In the spring of 2008, Bonnan was involved with a new Morrison Formation dinosaur quarry in Hanksville, Utah. His expertise in the concentration of Sauropod dinosaurs metapodials (and/or caudal vertebrae) aided the excavation efforts of the Burpee Museum of Natural History. After leaving Illinois to join Stockton University in New Jersey, it became logistically difficult for Bonnan to work the Burpee and he is no longer involved with the Hankville quarry.

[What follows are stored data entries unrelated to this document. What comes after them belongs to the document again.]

/-! ### What holds across instructions -/

/-- The frame of every instruction, whatever it answers: no byte of the buffer changes; only the destination of a Load
or an arithmetic instruction changes among the registers; only a comparison writes the flag, only a Div `rem`; only
Halt and Illegal emit a notice; the run state changes only by halting or faulting. -/
def Obligations.InstructionFrame : Prop :=
  ∀ (i : Instr) (s t : State), (exec i s = .next t ∨ ∃ m, execAt m i s = .next t) →
    (∀ a, t.buf.byteAt a = s.buf.byteAt a) ∧ t.buf.len = s.buf.len ∧
    (i.op ∉ [.load, .add, .sub, .mul, .div] → t.regs = s.regs) ∧
    (∀ rd imm, i = .load rd imm → ∀ n (h : n < 32), n ≠ rd.toNat → t.regs[n] = s.regs[n]) ∧
    (∀ rs1 rs2 rd, i ∈ [.add rs1 rs2 rd, .sub rs1 rs2 rd, .mul rs1 rs2 rd, .div rs1 rs2 rd] →
      ∀ n (h : n < 32), n ≠ rd.toNat → t.regs[n] = s.regs[n]) ∧
    (i.op ∉ [.eq, .neq, .gte, .lte, .lt, .gt] → t.eqFlag = s.eqFlag) ∧
    (i.op ≠ .div → t.rem = s.rem) ∧
    (i.op ∉ [.halt, .illegal] →
      t.notices = s.notices ∧ (t.run = s.run ∨ ∃ f, t.run = .halted (.fault f)))

/-- No register is hardwired (R11) and none aliases another (R10). Every 32-bit value written to a register is what a
read of that register gives, every other register reads as before, and a read gives what State holds. Every
destination operand (Load, Add, Sub, Mul, Div) writes the register it names and no other; every source operand (of the
arithmetic instructions, the comparisons and the jumps) gives the instruction the full value of the register it names,
as the results of those instructions' own rules show (R60, R63 to R66, R71 to R73, R77 to R82, R84). An index 0 to 31
is accepted in every operand of every instruction (R11). -/
def Obligations.RegistersAreOrdinaryAndIndependent : Prop :=
  (∀ (s : State) (i : Fin 32) (v : Word),
    s.x i = s.regs[i] ∧ (s.setX i v).x i = v ∧ ∀ j, j ≠ i → (s.setX i v).x j = s.x j) ∧
  (∀ (s : State) (rd : Byte) (imm : Half) (h : rd.toNat < 32), ∃ t, exec (.load rd imm) s = .next t ∧
    t.regs[rd.toNat] = imm.setWidth 32 ∧ ∀ n (hn : n < 32), n ≠ rd.toNat → t.regs[n] = s.regs[n]) ∧
  (∀ (m : ArithOverflow) (s : State) (rs1 rs2 rd : Byte) (h1 : rs1.toNat < 32) (h2 : rs2.toNat < 32)
      (h : rd.toNat < 32) (a b : Int), a = (s.x ⟨rs1.toNat, h1⟩).toInt → b = (s.x ⟨rs2.toNat, h2⟩).toInt →
    ∀ c ∈ ([(.add rs1 rs2 rd, a + b), (.sub rs1 rs2 rd, a - b), (.mul rs1 rs2 rd, a * b),
        (.div rs1 rs2 rd, a.tdiv b)] : List (Instr × Int)),
      (c.1 = .div rs1 rs2 rd → b ≠ 0) → -2 ^ 31 ≤ c.2 → c.2 ≤ 2 ^ 31 - 1 →
      ∃ t, exec c.1 s = .next t ∧ execAt m c.1 s = .next t ∧ (t.x ⟨rd.toNat, h⟩).toInt = c.2 ∧
        ∀ j, j ≠ ⟨rd.toNat, h⟩ → t.x j = s.x j) ∧
  (∀ (s : State) (r1 r2 pad : Byte) (h1 : r1.toNat < 32) (h2 : r2.toNat < 32) (a b : Int),
    a = (s.x ⟨r1.toNat, h1⟩).toInt → b = (s.x ⟨r2.toNat, h2⟩).toInt →
    ∀ c ∈ ([(.eq r1 r2 pad, decide (a = b)), (.neq r1 r2 pad, decide (a ≠ b)), (.gte r1 r2 pad, decide (a ≥ b)),
        (.lte r1 r2 pad, decide (a ≤ b)), (.lt r1 r2 pad, decide (a < b)), (.gt r1 r2 pad, decide (a > b))] :
        List (Instr × Bool)),
      ∃ t, exec c.1 s = .next t ∧ t.eqFlag = c.2) ∧
  (∀ (s : State) (rt : Byte) (h : rt.toNat < 32) (n : Nat), n = (s.x ⟨rt.toNat, h⟩).toNat →
    (n ≤ s.len → ∃ t, exec (.jmp rt) s = .next t ∧ t.pc.toNat = n) ∧
    (s.pc.toNat + 2 + n ≤ s.len → ∃ t, exec (.jmpf rt) s = .next t ∧ t.pc.toNat = s.pc.toNat + 2 + n) ∧
    (s.pc.toNat + 2 ≤ s.len → n ≤ s.pc.toNat + 2 →
      ∃ t, exec (.jmpb rt) s = .next t ∧ t.pc.toNat = s.pc.toNat + 2 - n) ∧
    (s.eqFlag = true → n ≤ s.len → ∃ t, exec (.jmpe rt) s = .next t ∧ t.pc.toNat = n)) ∧
  ∀ (m : ArithOverflow) (i : Instr) (s t : State) (v : Byte), s.run = .running → i.regsValid = true →
    execAt m i s = .next t → t.run ≠ .halted (.fault (.registerIndexOutOfRange v))

/-- R69: no arithmetic instruction reads or writes the equal flag, and no instruction but Div writes `rem`. -/
def Obligations.ArithmeticIgnoresTheFlag : Prop :=
  (∀ (m : ArithOverflow) (i : Instr) (s t : State), i.op ∈ [.add, .sub, .mul, .div] → execAt m i s = .next t →
    t.eqFlag = s.eqFlag ∧ ∀ b : Bool, execAt m i { s with eqFlag := b } = .next { t with eqFlag := b }) ∧
  ∀ (m : ArithOverflow) (i : Instr) (s t : State), i.op ≠ .div → execAt m i s = .next t → t.rem = s.rem

/-- Where no overflow fault is raised, the two values of ARITH_OVERFLOW give the same step. -/
def Obligations.WithoutOverflowTheParametersAgree : Prop :=
  ∀ (p : Params) (s t : State), stepAt { p with overflow := .fault } s = .next t →
    (s.run = .running → t.run ≠ .halted (.fault .arithmeticOverflow)) →
    stepAt { p with overflow := .wrap } s = .next t

/-- A zero divisor faults, whatever the dividend, and the destination register is not written; that `rem` and `pc`
stay too is the spec's decision D7 (log 7). -/
def Obligations.ZeroDivisorFaults : Prop :=
  ∀ (m : ArithOverflow) (s : State) (rs1 rs2 rd : Byte), rs1.toNat < 32 → ∀ h2 : rs2.toNat < 32, rd.toNat < 32 →
    s.regs[rs2.toNat] = 0#32 →
    exec (.div rs1 rs2 rd) s = .next { s with run := .halted (.fault .divideByZero) } ∧
    execAt m (.div rs1 rs2 rd) s = .next { s with run := .halted (.fault .divideByZero) }

/-- The quotient and the remainder register rebuild the dividend; the remainder is smaller than the divisor and zero
or of the dividend's sign (the spec's decision D5, log 12). -/
def Obligations.QuotientAndRemainderRebuildTheDividend : Prop :=
  ∀ (m : ArithOverflow) (s : State) (rs1 rs2 rd : Byte) (h1 : rs1.toNat < 32) (h2 : rs2.toNat < 32)
    (h : rd.toNat < 32) (a b : Int), a = s.regs[rs1.toNat].toInt → b = s.regs[rs2.toNat].toInt → b ≠ 0 →
    ¬ (a = -2 ^ 31 ∧ b = -1) →
    ∃ t, execAt m (.div rs1 rs2 rd) s = .next t ∧
      t.regs[rd.toNat].toInt * b + t.rem.toInt = a ∧ |t.rem.toInt| < |b| ∧
      (t.rem.toInt = 0 ∨ t.rem.toInt.sign = a.sign)

/-- -2^31 / -1 under both values of ARITH_OVERFLOW (the spec's decision D4, log 2; `pc` stays on the fault by D7, log
7). -/
def Obligations.MinimumDividedByMinusOne : Prop :=
  ∀ (s : State) (rs1 rs2 rd : Byte) (h1 : rs1.toNat < 32) (h2 : rs2.toNat < 32) (h : rd.toNat < 32),
    s.regs[rs1.toNat] = 0x80000000#32 → s.regs[rs2.toNat] = 0xFFFFFFFF#32 →
    execAt .wrap (.div rs1 rs2 rd) s =
      .next { s with regs := s.regs.set rd.toNat 0x80000000#32 h, rem := 0#32, pc := s.pc + 4#32 } ∧
    execAt .fault (.div rs1 rs2 rd) s = .next { s with run := .halted (.fault .arithmeticOverflow) }

/-- Every instruction that names a register faults on the first index byte above 31 in encoding order, before it does
anything (the order and the check of an unused index are the spec's decisions D8 and D10, log 8; that `pc` stays is
its D7, log 7). -/
def Obligations.FirstBadIndexFaults : Prop :=
  ∀ (m : ArithOverflow) (i : Instr) (s : State) (v : Byte),
    i.regBytes.find? (fun b => decide (32 ≤ b.toNat)) = some v →
    execAt m i s = .next { s with run := .halted (.fault (.registerIndexOutOfRange v)) } ∧
    exec i s = .next { s with run := .halted (.fault (.registerIndexOutOfRange v)) }

/-- The flag after Neq is the opposite of the flag after Eq, after Lt that of Gte, after Gt that of Lte; and Eq tests
equality of the 32 bits. -/
def Obligations.ComparisonsAreComplementary : Prop :=
  ∀ (s : State) (r1 r2 pad : Byte) (h1 : r1.toNat < 32) (h2 : r2.toNat < 32),
    ∃ te tn tge tle tlt tgt : State,
      exec (.eq r1 r2 pad) s = .next te ∧ exec (.neq r1 r2 pad) s = .next tn ∧
      exec (.gte r1 r2 pad) s = .next tge ∧ exec (.lte r1 r2 pad) s = .next tle ∧
      exec (.lt r1 r2 pad) s = .next tlt ∧ exec (.gt r1 r2 pad) s = .next tgt ∧
      tn.eqFlag = !te.eqFlag ∧ tlt.eqFlag = !tge.eqFlag ∧ tgt.eqFlag = !tle.eqFlag ∧
      (te.eqFlag = true ↔ s.regs[r1.toNat] = s.regs[r2.toNat])

/-! ### Faults, halts and the ways back -/

/-- A step that faults, with any of the five kinds and under every parameter, changes nothing but the run state, and
the step returns the fault, as does the run it ends (spec/60_exceptions.md section 2; that `pc` and `rem` stay too is
the spec's decision D7, log 7). -/
def Obligations.FaultChangesOnlyTheRunState : Prop :=
  (∀ (p : Params) (s t : State) (f : EngineFault), s.run = .running → stepAt p s = .next t →
    t.run = .halted (.fault f) →
    t = { s with run := .halted (.fault f) } ∧ stepResultAt p s = .next (t, .faulted f) ∧
      ∀ k, runForAt p (k + 1) s = .next (t, .faulted f)) ∧
  ∀ (s t : State) (f : EngineFault), s.run = .running → step s = .next t → t.run = .halted (.fault f) →
    t = { s with run := .halted (.fault f) } ∧ stepResult s = .next (t, .faulted f) ∧
      ∀ k, runFor (k + 1) s = .next (t, .faulted f)

/-- A faulted engine stays as it is, step after step and run after run, with the same result; a load or a reset makes
it Running again, and a load repairs no register (the repeated result and what a load keeps are the spec's decisions
D14 and D15, logs 9 and 13). -/
def Obligations.FaultedEngineStaysUntilLoadOrReset : Prop :=
  ∀ (p : Params) (s : State) (f : EngineFault), s.run = .halted (.fault f) →
    (∀ k t, (StepsAt p k s t ↔ t = s) ∧ (Steps k s t ↔ t = s)) ∧
    stepResultAt p s = .next (s, .faulted f) ∧ stepResult s = .next (s, .faulted f) ∧
    (∀ k, runForAt p (k + 1) s = .next (s, .faulted f) ∧ runFor (k + 1) s = .next (s, .faulted f)) ∧
    (∀ (bytes : List Byte) (t : State), loadProgram bytes s = some t →
      t.run = .running ∧ t.regs = s.regs ∧ t.eqFlag = s.eqFlag ∧ t.rem = s.rem) ∧
    (hostResetWith p.remReset p.eqReset s).run = .running ∧ (hostReset s).run = .running

/-- Exactly when a step raises PcOutOfRange, and with what target (spec/60_exceptions.md section 1; missing operand
bytes are the spec's decision D9, a Jmpf sum past 32 bits its decision D11, log 8). -/
def Obligations.PcOutOfRangeExactlyWhen : Prop :=
  ∀ (p : Params) (s t : State) (x : Nat), s.run = .running → stepAt p s = .next t →
    (t.run = .halted (.fault (.pcOutOfRange x)) ↔
      ∃ b0, s.buf.byteAt s.pc.toNat = some b0 ∧
        ((s.len < s.pc.toNat + (opMap p.opTable b0).ilen ∧ x = s.pc.toNat + (opMap p.opTable b0).ilen) ∨
         ∃ (rt : Byte) (h : rt.toNat < 32), s.buf.byteAt (s.pc.toNat + 1) = some rt ∧ s.len < x ∧
           ((opMap p.opTable b0 = .jmp ∧ x = s.regs[rt.toNat].toNat) ∨
            (opMap p.opTable b0 = .jmpe ∧ s.eqFlag = true ∧ x = s.regs[rt.toNat].toNat) ∨
            (opMap p.opTable b0 = .jmpf ∧ x = s.pc.toNat + 2 + s.regs[rt.toNat].toNat ∧ x < 2 ^ 32))))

==The Bare Bones: An Unconventional Evolutionary History of the Skeleton==
In 2016, Bonnan published a book, The Bare Bones: An Unconventional Evolutionary History of the Skeleton, designed to introduce undergraduates and curious lay readers to the anatomy and evolution of the vertebrate skeleton. Bonnan's book approaches the topic of vertebrate evolution from the perspective of the skeleton as a living machine, using analogies with technology and tools to help readers understand how vertebrate animals "work." Since its publication, the book has received several positive reviews.

==Once Upon Deep Time==
In 2021, Bonnan conceived of, composed, performed, recorded, and produced demos of the 12 songs that would become his music/art outreach project, Once Upon Deep Time. Once Upon Deep Time is a pop/rock song cycle about the evolution of hearing in vertebrates. According to Bonnan on the Once Upon Deep Time website, "I created these songs to inspire wonder about our shared natural history and to convey the passion that drives me as a scientist. These 12 original songs tell a story, based on what we know from fossils and the living world around us, about how we came to perceive sound and how sound connects us to a living past."

== Awards ==
Bonnan received the 1999 Alfred S. Romer Prize from the Society of Vertebrate Palentology. He received the 2016 Distinguished Alumni Award from DuPage College.